Nick Bagnall’s Dream is a rather disjointed affair. It’s never really clear where this production sets itself in time or indeed space. Throw in cabaret, S&M fairies and it all starts to lose its way somewhat. Attempting to discern an overall artistic vision of this play is a tough call. It’s all a little random from the mounds of paper strewn across stage to the mirrors which never really earn their crust, but they could so easily have done so.

After all, Midsummer Dream is all about identity and ultimately transformation. One yearned to be transported therefore to a magical world of possibility, to encounter fairy dust. The production team though had one rule only: no wings, no trees, no moon. Fair enough, but here’s another rule: never say never.

Okay, so there are downs, but there are also ups. Ying and Yang. Highlights in this production come in the form of some rather accomplished turns from one or two seasoned performers. Garry Cooper in dual roles is always a reassuring presence, an Oberon who can change from paramour to psycho with frightening speed.

But perhaps inevitably it’s Bottom and co who truly manage to rock the house. While Dean Nolan’s anatomical bottom, glimpsed through his sumo nappy, is probably more of an acquired taste, his theatrical Bottom is much more palatable, a sheer joy to behold. Nolan makes the stage his own, cavorting and cartwheeling joyfully around and even managing to out-bellow Brian Blessed.

Andrew Schofield (Peter Quince) displays comic timing which is as deft as it is funny. Indeed, whenever the men in orange appear, the energy levels of this production go to max. To say the merry band of mechanicals save the day here is no exaggeration.

With actors of this calibre to work with, this production was crying out for the kind of directorial imagination from a Nunn or a Nic Roeg.
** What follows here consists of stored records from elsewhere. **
-- ==== Sys2Proof/Machine/Types.lean ====
section
/-! DEFINITION. The records the blocks of the hub hold, block by block, as plain data. -/

namespace Sys2Proof.Machine

/-! ### Weighing Engine (chapter 1) -/

/-- Role of a head (R2). -/
inductive Role
  | disabled | service | prepack
  deriving DecidableEq, Repr

/-- Zero tracking mode of a pair (R1). -/
inductive TrackMode
  | off | oneStep | proportional
  deriving DecidableEq, Repr

/-- The settings of a pair (R1). -/
structure PairSettings where
  depth : Nat
  window : Nat
  silence : Nat
  mode : TrackMode
  gain : Nat
  deriving DecidableEq, Repr

/-- The scale type of a head (R2): capacities and divisions in tg. -/
inductive ScaleType
  | single (max d : Nat)
  | dual (max1 d1 max2 d2 : Nat)
  deriving DecidableEq, Repr

/-- The settings of a head (R2). -/
structure HeadSettings where
  role : Role
  z0 : Int
  span : Nat
  zr : Nat
  scale : ScaleType
  printer : Printer
  lineLabels : Bool
  idleLimit : Nat
  deriving DecidableEq, Repr

/-- State of a channel (R6). -/
inductive ChanState
  | idle | settling | active | cellFault
  deriving DecidableEq, Repr

/-- Source of a tare in force (R17). -/
inductive TareSource
  | manual | preset
  deriving DecidableEq, Repr

/-- A tare in force, in tg, with its source (R17). -/
structure Tare where
  value : Nat
  source : TareSource
  deriving DecidableEq, Repr

/-- Why a verdict is not eligible (R21). -/
inductive Reason
  | cell | unstable | overCap | belowMin | locked
  deriving DecidableEq, Repr

/-- Whether a weighed capture may complete (R21). -/
inductive Verdict
  | eligible
  | notEligible (reason : Reason)
  deriving DecidableEq, Repr

/-- The capture lock (R22). -/
inductive Lock
  | armed | locked
  deriving DecidableEq, Repr

/-- A channel result (R20): `overFlag` and `underFlag` are the indicators OVER and UNDER, `netFlag` and `zeroFlag`
the indicators net and zero. -/
structure ChanResult where
  state : ChanState
  gross : Option Int
  tare : Option Tare
  net : Option Int
  division : Option Nat
  shown : Option Int
  stable : Bool
  zeroFlag : Bool
  netFlag : Bool
  overFlag : Bool
  underFlag : Bool
  verdict : Verdict
  deriving DecidableEq, Repr

/-- A weighing channel (R5). `history` and `window` stand oldest first; `verdict` is the standing verdict of R21. -/
structure Channel where
  state : ChanState
  window : List Int
  history : List Int
  railRun : Nat
  clearRun : Nat
  zero : Int
  manual : Option Nat
  offer : Option Nat
  lock : Lock
  last : Option ChanResult
  verdict : Verdict
  deriving DecidableEq, Repr

/-- The Weighing Engine. -/
structure Wge where
  pairs : Table PairSettings 4
  settings : Table HeadSettings 8
  chans : Table Channel 8
  deriving DecidableEq, Repr

/-! ### Item Table (chapter 3) and accumulators (chapter 8) -/

/-- How an item is priced (R55). -/
inductive SaleMode
  | weighed | counted | fixed
  deriving DecidableEq, Repr

/-- State of an item record (R55). -/
inductive ItemState
  | active | withdrawn
  deriving DecidableEq, Repr

/-- An accumulator (R152). -/
structure Acc where
  lines : Nat
  weight : Nat
  pieces : Nat
  amount : Nat
  voidLines : Nat
  voidAmount : Nat
  saturated : Bool
  deriving DecidableEq, Repr

/-- An item record (R55) with its record index (R56); `acc` is the item accumulator that belongs to the index
(R56, R153), which the Totals Unit owns. -/
structure Item where
  number : Nat
  index : Nat
  name : List Byte
  mode : SaleMode
  price : Nat
  pending : Option Nat
  preset : Option Nat
  shelf : Option Nat
  dept : Dept
  format : Fin 4
  state : ItemState
  version : Byte
  refs : Nat
  acc : Acc
  deriving DecidableEq, Repr

/-- The Item Table: the directory in ascending item number (R57) and the generation counter (R59). -/
structure Itb where
  items : List Item
  generation : BitVec 16
  deriving DecidableEq, Repr

/-! ### Copy Coherence Unit (chapter 4) -/

/-- State of a copy list entry (R74). -/
inductive CopyState
  | sending | current | stale
  deriving DecidableEq, Repr

/-- A copy list entry (R74). -/
structure CopyEntry where
  slot : CacheSlot
  index : Nat
  number : Nat
  version : Byte
  state : CopyState
  age : Option Nat
  deriving DecidableEq, Repr

/-- A head's copy list, most recent first, and its owed drops, ascending (R74). -/
structure CopyList where
  entries : List CopyEntry
  drops : List CacheSlot
  deriving DecidableEq, Repr

/-- The Copy Coherence Unit: the lists and the in-step watch (R87). -/
structure Ccu where
  lists : Table CopyList 8
  armed : Bool
  deriving DecidableEq, Repr

/-! ### Tickets (chapter 6) -/

/-- A ticket identity: slot and use serial (R104). -/
structure TicketId where
  slot : TicketSlot
  serial : Byte
  deriving DecidableEq, Repr

/-- State of a ticket (R106). -/
inductive TicketState
  | free | held | parked | closing | closed
  deriving DecidableEq, Repr

/-- A ticket line (R105). -/
structure Line where
  position : Nat
  number : Nat
  index : Nat
  dept : Dept
  mode : SaleMode
  quantity : Nat
  tare : Option Tare
  price : Nat
  amount : Nat
  version : Byte
  generation : BitVec 16
  head : Head
  operator : Operator
  deriving DecidableEq, Repr

/-- The summary job of a CLOSING ticket: its printer and tag (R104). -/
structure JobRef where
  printer : Printer
  tag : Tag
  deriving DecidableEq, Repr

/-- A ticket record (R104). -/
structure Ticket where
  serial : Byte
  state : TicketState
  service : Option Nat
  holder : Option Head
  openHead : Option Head
  openOperator : Option Operator
  idle : Nat
  lines : List Line
  total : Nat
  job : Option JobRef
  deriving DecidableEq, Repr

/-- The Ticket Pool: the records and the collection setting (R104). -/
structure Tkp where
  tickets : Table Ticket 48
  collection : Bool
  deriving DecidableEq, Repr

/-! ### Head Service Unit (chapter 2) -/

/-- Service state of a head (R31). -/
inductive Service
  | off | ready | serving
  deriving DecidableEq, Repr

/-- Message codes a head can show, in the order of the table of R53. -/
inductive Code
  | noItem | withdrawn | noPrice | unstable | copyWait | belowMin | overCap | amountOver | ticketFull | ticketLimit
  | inUse | notHeld | notFound | printerBusy | printerDown | zeroRange | tareRange | tareActive | dayClosed
  | noOperator | queueEmpty | queueBlocked | poolFull | emptyTicket | batchDone | busy | parked | cell
  deriving DecidableEq, Repr

/-- A message with its remaining frames (R53). -/
structure Message where
  code : Code
  frames : Nat
  deriving DecidableEq, Repr

/-- Purpose of a capture request (R42). -/
inductive Purpose
  | line | label | prepack
  deriving DecidableEq, Repr

/-- Origin of a capture request (R42, R50). -/
inductive Origin
  | key | auto
  deriving DecidableEq, Repr

/-- A capture request (R42). -/
structure Request where
  number : Nat
  index : Nat
  purpose : Purpose
  origin : Origin
  count : Option Nat
  ticket : Option TicketId
  waited : Nat
  deriving DecidableEq, Repr

/-- Batch remaining (R29): `left 0` is unlimited. -/
inductive Batch
  | left (n : Nat)
  | done
  deriving DecidableEq, Repr

/-- A reference to the line a head last appended (R29, R39). -/
structure LineRef where
  ticket : TicketId
  position : Nat
  deriving DecidableEq, Repr

/-- A head context (R29) without its display record. -/
structure HeadCtx where
  operator : Option Operator
  nowServing : Option Nat
  held : Option TicketId
  count : Option Nat
  labelMark : Bool
  selected : Option Nat
  batch : Batch
  request : Option Request
  autoHold : Bool
  message : Option Message
  lastLine : Option LineRef
  deriving DecidableEq, Repr

/-- Unit text of a display record (R52). -/
inductive UnitText
  | kg | pcs
  deriving DecidableEq, Repr

/-- The ticket summary of a display record (R52). -/
structure TicketSummary where
  service : Nat
  lines : Nat
  total : Nat
  deriving DecidableEq, Repr

/-- A display record (R52). -/
structure Display where
  weight : Option Int
  unitText : Option UnitText
  stable : Bool
  netFlag : Bool
  zeroFlag : Bool
  overFlag : Bool
  underFlag : Bool
  number : Option Nat
  name : Option (List Byte)
  price : Option Nat
  amount : Option Nat
  ticket : Option TicketSummary
  nowServing : Option Nat
  message : Option Code
  stale : Bool
  deriving DecidableEq, Repr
In the programme notes, the declaration to subvert is tantalising, seductive, yet somehow it never quite happens. Less RADA, more Toxteth perhaps? And hey, what’s wrong with the moon and moonlight? Still has a better ring to it than ill met by (waste) paper... I mean It was good enough for the pagans and the programme cover...

While this production of The Dream won’t blow your socks off, there are enough moments to cheer the spirit as the sheer insanity of human folly is laid bare. It’s not that difficult to do the Dream. It’s pretty much a theatrical banker. But to do a Dream that endures…

What is very clear from this production is that Midsummer Night’s Dream (the text) still has the power to delight audiences in the twenty-first century and beyond. Long may it continue to do so.